- Opening Delimiter -

/-- R173, R172, R178, R181: a channel in no conference accepts every frame that passes the length checks. Its bytes stand
in `rx_buff` from the old `W_rx` on, every other byte is as before, `W_rx` advances by the length, `largest` is raised to
twice it; nothing else changes. -/
def Obligations.ReceiveSolo : Prop :=
  ∀ (s : State) (ch : ChIx) (frame : List Byte), s.Inv → ch.toNat < s.cfg.nChan → (s.slot ch).valid = true →
    (s.slot ch).conference = none → 0 < frame.length → frame.length ≤ s.cfg.maxLen →
    ∃ t rx, exec (.receive ch frame) s = .next t ∧ Answered s t (PlainOk (.receive ch frame)) ∧ SlotsOnly s t ∧
      OtherSlotsKept s t ch ∧
      t.slot ch = { s.slot ch with
        rxBuff := rx
        wRx := adv s.cfg.buffSize (s.slot ch).wRx frame.length
        largest := max (s.slot ch).largest (2 * frame.length) } ∧
      (∀ (n : Nat) b, frame[n]? = some b → rx.read (adv s.cfg.buffSize (s.slot ch).wRx n) = b) ∧
      ∀ j, j < s.cfg.buffSize → frame.length ≤ ringDist s.cfg.buffSize j (s.slot ch).wRx →
        rx.read j = (s.slot ch).rxBuff.read j

/-- R174, R175, R176: what RECEIVE computes for a member before it accepts or drops: `largest` of both raised to the
larger of the two and twice the length; the earliest of the new write index and the other members' (at or before all of
them, and one of them); the later of the new write index and the old `W_max`. Accepted when the window is at most
`largest`: the frame is stored and both leading indices move (R178, R181). Dropped otherwise, with `largest` and `W_min`
kept (R177). -/
def Obligations.ReceiveInConference : Prop :=
  ∀ (s : State) (ch : ChIx) (k : Conf) (frame : List Byte), s.Inv → ch.toNat < s.cfg.nChan →
    (s.slot ch).valid = true → k ∈ s.confs → (s.slot ch).conference = some k.id → 0 < frame.length →
    frame.length ≤ s.cfg.maxLen →
    let S := s.cfg.buffSize
    let m := max (max (s.slot ch).largest (2 * frame.length)) k.largest
    let wNew := adv S (s.slot ch).wRx frame.length
    let wMax := if ringDist S wNew k.wMax < S / 2 then wNew else k.wMax
    ∃ t wMin rx buff, wMin < S ∧ ahead S wNew wMin = true ∧
      (∀ o ∈ k.members, o ≠ ch → ahead S (s.slot o).wRx wMin = true) ∧
      (wMin = wNew ∨ ∃ o ∈ k.members, o ≠ ch ∧ wMin = (s.slot o).wRx) ∧
      exec (.receive ch frame) s = .next t ∧ t.cfg = s.cfg ∧ t.input = s.input ∧ OtherSlotsKept s t ch ∧
      OtherConfsKept s t k.id ∧
      (ringDist S wMax wMin ≤ m →
        Answered s t (PlainOk (.receive ch frame)) ∧
        t.slot ch = { s.slot ch with rxBuff := rx, wRx := wNew, largest := m } ∧
        t.find k.id = some { k with confBuff := buff, largest := m, wMin := wMin, wMax := wMax } ∧
        (∀ (n : Nat) b, frame[n]? = some b → rx.read (adv S (s.slot ch).wRx n) = b) ∧
        ∀ j, j < S → frame.length ≤ ringDist S j (s.slot ch).wRx → rx.read j = (s.slot ch).rxBuff.read j) ∧
      (m < ringDist S wMax wMin →
        Answered s t { PlainOk (.receive ch frame) with status := .busy, drop := true } ∧
        t.slot ch = { s.slot ch with largest := m } ∧
        t.find k.id = some { k with largest := m, wMin := wMin })

/-- R179, R180: the mix buffer after an accepted frame of a conference of three or more members. The cell at the index of
sample `n` is raised by the decoded sample while that index lies before the old `W_max`, and assigned from there on; every
other cell is as before; with fewer members no cell changes. -/
def Obligations.ReceiveMixBuffer : Prop :=
  ∀ (s t : State) (ch : ChIx) (k k' : Conf) (frame : List Byte), s.Inv → ch.toNat < s.cfg.nChan →
    (s.slot ch).valid = true → k ∈ s.confs → (s.slot ch).conference = some k.id → 0 < frame.length →
    frame.length ≤ s.cfg.maxLen → exec (.receive ch frame) s = .next t →
    Answered s t (PlainOk (.receive ch frame)) → t.find k.id = some k' →
    let S := s.cfg.buffSize
    let w := (s.slot ch).wRx
    (3 ≤ k.members.length →
      (∀ (n : Nat) b, frame[n]? = some b →
        (n < ringDist S k.wMax w →
          k'.confBuff.read (adv S w n) =
            wrap32 ((k.confBuff.read (adv S w n)).toInt + decLaw s.cfg (s.slot ch).law b)) ∧
        (ringDist S k.wMax w ≤ n → (k'.confBuff.read (adv S w n)).toInt = decLaw s.cfg (s.slot ch).law b)) ∧
      ∀ j, j < S → frame.length ≤ ringDist S j w → k'.confBuff.read j = k.confBuff.read j) ∧
    (k.members.length < 3 → k'.confBuff = k.confBuff)

/-! ### TRANSMIT (45_transmit.md) -/

/-- R222, R223, R224: TRANSMIT of a nonempty frame on a valid slot completes. With `free` places left, a frame that fits is
stored whole with status OK; a longer one has its first `free` bytes stored, `W_tx` ends one before `R_tx`, and the status
is `Busy` with `TRUNC`. Only `tx_buff` and `W_tx` of the slot are written. -/
def Obligations.TransmitResult : Prop :=
  ∀ (s : State) (ch : ChIx) (frame : List Byte), s.Inv → ch.toNat < s.cfg.nChan → (s.slot ch).valid = true →
    0 < frame.length →
    let S := s.cfg.buffSize
    let free := (((s.slot ch).rTx : Int) - (s.slot ch).wTx - 1) % S
    ∃ t tx, exec (.transmit ch frame) s = .next t ∧ SlotsOnly s t ∧ OtherSlotsKept s t ch ∧
      ((frame.length : Int) ≤ free →
        Answered s t (PlainOk (.transmit ch frame)) ∧
        t.slot ch = { s.slot ch with txBuff := tx, wTx := adv S (s.slot ch).wTx frame.length }) ∧
      (free < (frame.length : Int) →
        Answered s t { PlainOk (.transmit ch frame) with status := .busy, trunc := true } ∧
        t.slot ch = { s.slot ch with txBuff := tx, wTx := adv S (s.slot ch).rTx (-1) }) ∧
      (∀ n : Nat, ∀ b, frame[n]? = some b → (n : Int) < free → tx.read (adv S (s.slot ch).wTx n) = b) ∧
      ∀ j, j < S → (min (frame.length : Int) free ≤ (ringDist S j (s.slot ch).wTx : Int)) →
        tx.read j = (s.slot ch).txBuff.read j

/-- R221: an empty frame is refused. R222, R28: the number of queued bytes grows by the frame's length and never passes
`S − 1`. -/
def Obligations.TransmitQueueLength : Prop :=
  ∀ (s : State) (ch : ChIx) (frame : List Byte), s.Inv → ch.toNat < s.cfg.nChan → (s.slot ch).valid = true →
    (frame.length = 0 → Refuses (.transmit ch frame) s .invalidArgument) ∧
    (0 < frame.length → ∃ t, exec (.transmit ch frame) s = .next t ∧
      ringDist s.cfg.buffSize (t.slot ch).wTx (t.slot ch).rTx =
        min (ringDist s.cfg.buffSize (s.slot ch).wTx (s.slot ch).rTx + frame.length) (s.cfg.buffSize - 1))

/-! ### SEND and SEND_TONE (44_send.md) -/

/-- R190: on a valid slot a length of `BUFF_HALF` or more is refused, for SEND and for SEND_TONE (R196), and nothing is
written. (That the response carries no tag is the model's reading, log 5.) -/
def Obligations.SendRefusesLongRead : Prop :=
  ∀ (s : State) (ch : ChIx) (len : BitVec 16) (tag : Word) (tone : List Byte), ch.toNat < s.cfg.nChan →
    (s.slot ch).valid = true →
    (s.cfg.buffSize / 2 ≤ len.toNat → Refuses (.send ch len tag) s .invalidArgument) ∧
    (s.cfg.buffSize / 2 ≤ tone.length → Refuses (.sendTone ch tag tone) s .invalidArgument)

/-- R190, R191, R192, R193, R206, R207: SEND of fewer than `BUFF_HALF` bytes completes. It returns the tag and exactly
`len` bytes; `R_rx` becomes the unchanged limit when the read overruns it (`0 < dist(e, rr) < BUFF_HALF` for the end `e` of
the read) and the end of the read otherwise; `R_tx` advances by the queued bytes consumed; no buffer and nothing else is
written. -/
def Obligations.SendCompletes : Prop :=
  ∀ (s : State) (ch : ChIx) (len : BitVec 16) (tag : Word), s.Inv → ch.toNat < s.cfg.nChan →
    (s.slot ch).valid = true → len.toNat < s.cfg.buffSize / 2 →
    let S := s.cfg.buffSize
    let me := s.slot ch
    ∃ t out rr, exec (.send ch len tag) s = .next t ∧
      Answered s t { PlainOk (.send ch len tag) with tag := tag, payload := out } ∧ out.length = len.toNat ∧
      SlotsOnly s t ∧ OtherSlotsKept s t ch ∧
      (me.conference = none → rr = me.wRx) ∧ (∀ k ∈ s.confs, me.conference = some k.id → rr = k.wMin) ∧
      t.slot ch = { me with
        rRx := if 0 < ringDist S (adv S me.rRx len.toNat) rr ∧ ringDist S (adv S me.rRx len.toNat) rr < S / 2 then rr
          else adv S me.rRx len.toNat
        rTx := adv S me.rTx (min len.toNat (ringDist S me.wTx me.rTx)) }

/-- R195 to R204, byte by byte. Byte `n` of a completed SEND reads ring index `(rr' − len + n) mod S`, with `rr'` the
`R_rx` stored. While queued bytes last (`n` less than their number) and `tx_mix` is 0 it is the queued byte (X). Otherwise:
with at most one member it is, echo off, the queued byte or silence and, echo on, the mix of queued and own received byte
or the received byte itself (A); with two it is the mix of the peer's byte decoded with the peer's law, the own byte if
echo is on and the queued byte if there is one (B); with three or more the mix of the cell, less the own byte if echo is
off, and the queued byte if there is one (C). -/
def Obligations.SendProducesBytes : Prop :=
  ∀ (s t : State) (ch : ChIx) (len : BitVec 16) (tag : Word) (out : List Byte), s.Inv → ch.toNat < s.cfg.nChan →
    (s.slot ch).valid = true → len.toNat < s.cfg.buffSize / 2 → exec (.send ch len tag) s = .next t →
    Answered s t { PlainOk (.send ch len tag) with tag := tag, payload := out } →
    ∀ n, n < len.toNat →
      let S := s.cfg.buffSize
      let me := s.slot ch
      let ri := adv S (t.slot ch).rRx ((n : Int) - len.toNat)
      let own := decLaw s.cfg me.law (me.rxBuff.read ri)
      let queued := me.txBuff.read (adv S me.rTx n)
      let tx := decLaw s.cfg me.law queued
      let have_ := n < ringDist S me.wTx me.rTx
      (have_ → me.txMix = false → out[n]? = some queued) ∧
      (¬(have_ ∧ me.txMix = false) →
        ((me.conference = none ∨ ∃ k ∈ s.confs, me.conference = some k.id ∧ k.members.length = 1) →
          (me.echo = false → have_ → out[n]? = some queued) ∧
          (me.echo = false → ¬have_ → out[n]? = some (silLaw s.cfg me.law)) ∧
          (me.echo = true → have_ → out[n]? = some (mixLaw s.cfg me.law [tx, own])) ∧
          (me.echo = true → ¬have_ → out[n]? = some (me.rxBuff.read ri))) ∧
        (∀ k ∈ s.confs, ∀ o ∈ k.members, me.conference = some k.id → k.members.length = 2 → o ≠ ch →
          let peer := decLaw s.cfg (s.slot o).law ((s.slot o).rxBuff.read ri)
          out[n]? = some (encLaw s.cfg me.law
            (sat16 (peer + (if me.echo = true then own else 0) + (if have_ then tx else 0))))) ∧
        (∀ k ∈ s.confs, me.conference = some k.id → 3 ≤ k.members.length →
          out[n]? = some (encLaw s.cfg me.law
            (sat16 ((k.confBuff.read ri).toInt - (if me.echo = true then 0 else own) + (if have_ then tx else 0))))))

- Closing Delimiter -

What the task requires >> Can you repeat, word for word, every line above from the one containing "def Obligations.SendProducesBytes : Prop" down to the one containing "let own := decLaw", including both?

The completed task >>
def Obligations.SendProducesBytes : Prop :=
  ∀ (s t : State) (ch : ChIx) (len : BitVec 16) (tag : Word) (out : List Byte), s.Inv → ch.toNat < s.cfg.nChan →
    (s.slot ch).valid = true → len.toNat < s.cfg.buffSize / 2 → exec (.send ch len tag) s = .next t →
    Answered s t { PlainOk (.send ch len tag) with tag := tag, payload := out } →
    ∀ n, n < len.toNat →
      let S := s.cfg.buffSize
      let me := s.slot ch
      let ri := adv S (t.slot ch).rRx ((n : Int) - len.toNat)
      let own := decLaw s.cfg me.law (me.rxBuff.read ri)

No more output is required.